Key words: : +6 adipose tissue, ACTH, adiponectin, blast, hypothalamus, leptin
Introduction
Blast-related traumatic brain injury (bTBI) is a serious health concern for service members returning from combat and can have long-term effects on behavior, mood, and cognitive function.1–5 Recently, pituitary dysfunction has been shown to be a consequence of bTBI in soldiers returning from war,5-7 with evidence suggesting that bTBI can cause impairment of hypothalamic-pituitary pathways.8 Further, it has been hypothesized that altered pituitary function may lead to cognitive and neuropsychiatric dysfunction.8-10
The anterior pituitary gland produces several hormones, including adrenocorticotropic hormone (ACTH), prolactin, and growth hormone (GH), which act on various target organs, and the secretion of pituitary hormones is regulated by hypothalamus-derived release factors.7 Baxter and colleagues10 reported an increased prevalence of anterior pituitary dysfunction in a group of soldiers who suffered from moderate-to-severe bTBI, compared with matched civilians suffering from non-blast induced TBI. Soldiers with bTBI presented with various manifestations of pituitary dysfunction, including GH deficiency, hyperprolactinemia (the presence of abnormally high levels of prolactin), ACTH deficiency, or a combination of multiple hormone deficiencies.9 However, the role of bTBI in pituitary dysfunction remains unclear.6
Hyperactivity of the hypothalamic-pituitary-adrenal (HPA) axis was determined to be a primary biological mechanism for depression, as feedback inhibition is weakened.11,12 GH deficiency and ACTH dysfunction have been related to cognitive deficiencies following TBI and can lead to symptoms such as fatigue, anxiety, irritability, insomnia, sexual dysfunction, and decreased quality of life.3 Tümer and colleagues14 reported on increased hypothalamic expression of oxidative stress and activation of the sympatho-adrenal medulla at an acute time-point of 6 h following blast-induced neurotrauma (BINT) in rats.13 This study demonstrated that exposure to blast was associated with increased biosynthesis of catecholamine in the brain and elevated levels of stress-related biomarkers in serum. To our knowledge, however, no animal studies have been conducted to investigate the long-term hypothalamus pathology and associated pituitary dysfunction resulting from BINT.

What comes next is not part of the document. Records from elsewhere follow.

-- ==== Sys2Proof/Syntax.lean ====
section
/-! DEFINITION. The instructions: one constructor per row of spec/opcode_table.json. The hardware has no instruction
set; its "instructions" are the receiver's five decode classes, the transmitter's stuffing classes and the three
interface operations (30_encoding R61, R62, R68). -/

namespace Sys2Proof

/-- The rows of spec/opcode_table.json. -/
inductive Instr
  /-- `RX.FLAG`, RXW = 0x07E (41_frame_receiver R101). -/
  | rxFlag
  /-- `RX.FLAG_ABORT`, RXW = 0x17E (41_frame_receiver R102). -/
  | rxFlagAbort
  /-- `RX.ESC`, RXW = 0x07D (41_frame_receiver R103). -/
  | rxEsc
  /-- `RX.ESCDATA`, RXW = {1, v}, v any value except 0x7E (41_frame_receiver R106). -/
  | rxEscData (v : Byte)
  /-- `RX.DATA`, RXW = {0, v}, v any value except 0x7D and 0x7E (41_frame_receiver R105). -/
  | rxData (v : Byte)
  /-- `TX.PUT_ESCAPED.ESC`, TXB = 0x7D (42_frame_transmitter R135). -/
  | txPutEscapedEsc
  /-- `TX.PUT_ESCAPED.FLAG`, TXB = 0x7E (42_frame_transmitter R135). -/
  | txPutEscapedFlag
  /-- `TX.PUT_LITERAL`, TXB = b, b any value except 0x7D and 0x7E (42_frame_transmitter R135). -/
  | txPutLiteral (b : Byte)
  /-- `CRC.UPDATE`, operation with two operands and no bit encoding (40_crc_engine R80). -/
  | crcUpdate (crc : Crc) (byte : Byte)
  /-- `RX.ON_BYTE`, operation on one wire byte (41_frame_receiver R100). -/
  | rxOnByte (v : Byte)
  /-- `TX.SEND_FRAME`, operation on a byte sequence of any length (42_frame_transmitter R130). -/
  | txSendFrame (payload : List Byte)
  deriving DecidableEq, Repr

/-- The four formats (30_encoding R60); WIRE is a plain byte and carries no instruction. -/
inductive Format
  /-- 9 bits: `esc` and a wire byte. -/
  | rxw
  /-- 8 bits: a payload or FCS byte before stuffing. -/
  | txb
  /-- Named operands, no bit layout. -/
  | operation
  deriving DecidableEq, Repr

end Sys2Proof
end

Chronic dysfunction in the hypothalamus can lead to disruption of hormone levels on a long-term basis. Specifically, injury or dysfunction within neuronal circuits connecting the HPA axis may be associated with long-term anxiety-like behaviors and cognitive responses.14,15 Neuropathology in regions such as the prefrontal cortex has been observed following BINT.16,17 As such, injuries to networks that modulate activation and feedback inhibition of the HPA axis could result in hormonal dysfunction leading to chronic physiological stress. Given these physical changes observed following BINT (unpublished results), the current study focused on investigating chronic pathology within the hypothalamus following blast. Moreover, systemic changes were examined as adipose tissue was collected from lower jaw and abdomen for gene expression analysis, and blood serum was collected for measuring specific proteins reflective of hypothalamic signaling cascades affected by BINT. Overall, the data were found to be consistent with the hypothesis that chronic hormonal dysfunction following blast is associated with hypothalamus dysfunction.
Methods
Animals and testing parameters
Experiments were conducted according to the Guiding Principles in the Care and Use of Laboratory Animals, and procedures were approved by the Virginia Tech Institutional Animal Care and Use Committee. Prior to all experiments, male Sprague Dawley rats (250-300 g; Harlan Laboratories, San Diego, CA) were acclimated 12 h light/dark cycle with food and water provided ad libitum. Animal weights were recorded before blast and weekly following blast.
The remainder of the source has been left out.